MATERIAL SHOWN:
-- ==== Sys2Proof/Machine/Operands.lean ====
section
/-! DEFINITION. The operands of core instructions: scalar and address registers, vector elements by type, masks and lengths, and
the core's own local store. -/
namespace Sys2Proof.Machine
open Sys2Proof

/-! ### Scalar and address registers (R111, R113, R186) -/

/-- Scalar register `i`, modulo 32. -/
def Core.sreg (c : Core) (i : Nat) : Word := Tab.get c.s (i % 32) 0

/-- Writes scalar register `i`, modulo 32. -/
def Core.setS (c : Core) (i : Nat) (v : Word) : Core := { c with s := Tab.set c.s (i % 32) v 0 }

/-- Address register `i`, modulo 16. -/
def Core.areg (c : Core) (i : Nat) : Word := Tab.get c.a (i % 16) 0

/-- Writes address register `i`, modulo 16. -/
def Core.setA (c : Core) (i : Nat) (v : Word) : Core := { c with a := Tab.set c.a (i % 16) v 0 }

/-- The register that a register-file code names: 0 to 31 scalars, 32 to 47 address registers (R186). -/
def Core.rdCode (c : Core) (code : BitVec 6) : Word :=
  if code.toNat < 32 then c.sreg code.toNat else c.areg (code.toNat - 32)

/-- Writes the register that a code names (R186). -/
def Core.wrCode (c : Core) (code : BitVec 6) (v : Word) : Core :=
  if code.toNat < 32 then c.setS code.toNat v else c.setA (code.toNat - 32) v

/-- The FP64 or 64-bit value of a scalar pair: the named register, odd or even, holds the low word and the next one the high word;
s31 pairs with s0 (R113, log 31). -/
def Core.spair (c : Core) (i : Nat) : Nat := (c.sreg i).toNat + (c.sreg (i + 1)).toNat * 2 ^ 32

/-- Writes a scalar pair (R113). -/
def Core.setPair (c : Core) (i v : Nat) : Core := (c.setS i (BitVec.ofNat 32 v)).setS (i + 1) (BitVec.ofNat 32 (v / 2 ^ 32))

/-! ### Vector registers (R112, R114 to R118) -/

/-- How many elements of a TYPE a register holds (R112). -/
def tyCount (ty : Nat) : Nat := match ty with | 0 => 512 | 3 => 256 | 4 => 512 | _ => 1024

/-- The width in bits of a TYPE's elements (R112). -/
def tyBits (ty : Nat) : Nat := match ty with | 0 => 32 | 3 => 64 | 4 => 32 | _ => 16

/-- The element format of a TYPE (R192). -/
def tyElem (ty : Nat) : Elem :=
  match ty with
  | 0 => .flt fFP32
  | 1 => .flt fBF16
  | 2 => .flt fFP16
  | 3 => .flt fFP64
  | 4 => .int 32
  | _ => .int 16

/-- Whether a TYPE is a floating-point one. -/
def tyFloat (ty : Nat) : Bool := decide (ty < 4)

/-- The floating-point format of a TYPE; FP32 where it is an integer. -/
def tyFmt (ty : Nat) : Fmt := match ty with | 1 => fBF16 | 2 => fFP16 | 3 => fFP64 | _ => fFP32

/-- Lane `l` of vector register `r`, modulo 64. -/
def Core.lane (c : Core) (r l : Nat) : Word := Tab.get c.v (r % 64 * 512 + l) 0

/-- Writes a lane. -/
def Core.setLane (c : Core) (r l : Nat) (v : Word) : Core := { c with v := Tab.set c.v (r % 64 * 512 + l) v 0 }

/-- Element `i` of a vector register (R112). -/
def Core.elem (c : Core) (r ty i : Nat) : Nat :=
  match tyBits ty with
  | 32 => (c.lane r i).toNat
  | 64 => (c.lane r (2 * i)).toNat + (c.lane r (2 * i + 1)).toNat * 2 ^ 32
  | _ => bits (c.lane r (i / 2)).toNat (16 * (i % 2)) 16

/-- Writes element `i` of a vector register (R112). -/
def Core.setElem (c : Core) (r ty i v : Nat) : Core :=
  match tyBits ty with
  | 32 => c.setLane r i (BitVec.ofNat 32 v)
  | 64 => (c.setLane r (2 * i) (BitVec.ofNat 32 v)).setLane r (2 * i + 1) (BitVec.ofNat 32 (v / 2 ^ 32))
  | _ =>
    let w := (c.lane r (i / 2)).toNat
    c.setLane r (i / 2) (BitVec.ofNat 32
      (if i % 2 = 0 then w / 2 ^ 16 * 2 ^ 16 + v % 2 ^ 16 else w % 2 ^ 16 + v % 2 ^ 16 * 2 ^ 16))

/-- Mask register `r`, modulo 16. -/
def Core.mreg (c : Core) (r : Nat) : BitVec 1024 := Tab.get c.m (r % 16) 0

/-- Writes a mask register. -/
def Core.setM (c : Core) (r : Nat) (v : BitVec 1024) : Core := { c with m := Tab.set c.m (r % 16) v 0 }

/-- The vector length: the immediate or the named scalar, at most `count` (R114, R192). -/
def Core.vlen (c : Core) (vli : Bool) (vl : BitVec 11) (count : Nat) : Nat :=
  min count (if vli then vl.toNat else (c.sreg (vl.toNat % 32)).toNat)

/-- Whether element `i` is active under a write mask (R116, R117). -/
def Core.active (c : Core) (me : Bool) (mask : BitVec 4) (i : Nat) : Bool := !me || (c.mreg mask.toNat).getLsbD i

/-- Writes computed elements to a vector register: active ones their value, inactive ones 0 in zero mode and nothing in merge
mode (R117, R118). The list holds the values of elements 0 onward. -/
def Core.putVec (c : Core) (r ty : Nat) (me mz : Bool) (mask : BitVec 4) (vals : List Nat) : Core :=
  vals.zipIdx.foldl (fun e x =>
    if c.active me mask x.2 then e.setElem r ty x.2 x.1 else if mz then e.setElem r ty x.2 0 else e) c

/-- Writes computed bits to a mask register, below the length the list has (R116 to R118). -/
def Core.putMask (c : Core) (r : Nat) (me mz : Bool) (mask : BitVec 4) (vals : List Bool) : Core :=
  let old := (c.mreg r).toNat
  let new := vals.zipIdx.foldl (fun m x =>
    let b := if c.active me mask x.2 then x.1 else if mz then false else old.testBit x.2
    if b then m ||| 2 ^ x.2 else m) (old / 2 ^ vals.length * 2 ^ vals.length)
  c.setM r (BitVec.ofNat 1024 new)

/-- The scalar of a broadcast operand, as an element of the TYPE (R125). -/
def Core.scalarElem (c : Core) (r ty : Nat) : Nat :=
  match tyBits ty with
  | 64 => c.spair r
  | 32 => (c.sreg r).toNat
  | _ => (c.sreg r).toNat % 2 ^ 16

/-! ### The core's own local store (R126, R149, R256) -/

/-- Bytes of a local store. -/
def lsBytes : Nat := 0x800000

/-- Reads `len` bytes of core `n`'s own local store at offset `off`; beyond its end it is out of the map (R126). -/
def Dev.lsLoad (d : Dev) (n off len : Nat) : Dev × St × List Byte :=
  if off + len ≤ lsBytes then d.load (lsAddr n + off) len else (d, stOutOfMap, [])

/-- Writes bytes to core `n`'s own local store; `fin` says which granules, by flat address, hold finite elements only. -/
def Dev.lsStore (d : Dev) (n off : Nat) (bs : List Byte) (fin : Nat → Bool) : Dev × St :=
  if off + bs.length ≤ lsBytes then
    let r := d.store (lsAddr n + off) bs 0 fin
    (r.dev, r.st)
  else (d, stOutOfMap)

/-- Groups bytes at rising addresses into runs of neighbours. -/
def runsOf (bs : List (Nat × Byte)) : List (Nat × List Byte) :=
  match bs with
  | [] => []
  | (a, b) :: r => match runsOf r with
    | (a', t) :: rest => if a' = a + 1 then (a, b :: t) :: rest else (a, [b]) :: (a', t) :: rest
    | [] => [(a, [b])]

/-- Writes runs of bytes to a local store one after the other; the first refusal is the status, and the others land (R199). -/
def Dev.lsStoreRuns (d : Dev) (n : Nat) (rs : List (Nat × List Byte)) (fin : Nat → Bool) : Dev × St :=
  rs.foldl (fun x r =>
    let y := x.1.lsStore n r.1 r.2 fin
    (y.1, if x.2 = stOk then y.2 else x.2)) (d, stOk)

/-- Reads several pieces of a local store, in order, up to the first that fails. -/
def Dev.lsLoads (d : Dev) (n : Nat) (ps : List (Nat × Nat)) : Dev × St × List (List Byte) :=
  match ps with
  | [] => (d, stOk, [])
  | (o, len) :: r =>
    let x := d.lsLoad n o len
    if x.2.1 = stOk then
      let y := x.1.lsLoads n r
      (y.1, y.2.1, x.2.2 :: y.2.2)
    else (x.1, x.2.1, [])

/-! ### Orders that are not fixed (R145, R370) -/

/-- Takes the entry at a place out of a list. -/
def takeAt {α : Type} (xs : List α) (i : Nat) : List α := xs.take i ++ xs.drop (i + 1)

/-- Combines values two at a time, in an order and grouping that the free number `n` picks, until one is left. -/
def combineFree {α : Type} (op : α → α → α) (z : α) (xs : List α) (n fuel : Nat) : α :=
  match fuel with
  | 0 => xs.headD z
  | k + 1 =>
    if xs.length ≤ 1 then xs.headD z
    else
      let i := n % xs.length
      let rest := takeAt xs i
      let j := n / xs.length % rest.length
      combineFree op z (op (xs.getD i z) (rest.getD j z) :: takeAt rest j) (n / (xs.length * rest.length)) k

end Sys2Proof.Machine
end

YOUR ASSIGNMENT:
Using the records above, set down exactly the lines from the one with "def Core.scalarElem (c" through the one with "def Dev.lsLoad (d", inclusive, and nothing more.

REPLY:
def Core.scalarElem (c : Core) (r ty : Nat) : Nat :=
  match tyBits ty with
  | 64 => c.spair r
  | 32 => (c.sreg r).toNat
  | _ => (c.sreg r).toNat % 2 ^ 16

/-! ### The core's own local store (R126, R149, R256) -/

/-- Bytes of a local store. -/
def lsBytes : Nat := 0x800000

/-- Reads `len` bytes of core `n`'s own local store at offset `off`; beyond its end it is out of the map (R126). -/
def Dev.lsLoad (d : Dev) (n off len : Nat) : Dev × St × List Byte :=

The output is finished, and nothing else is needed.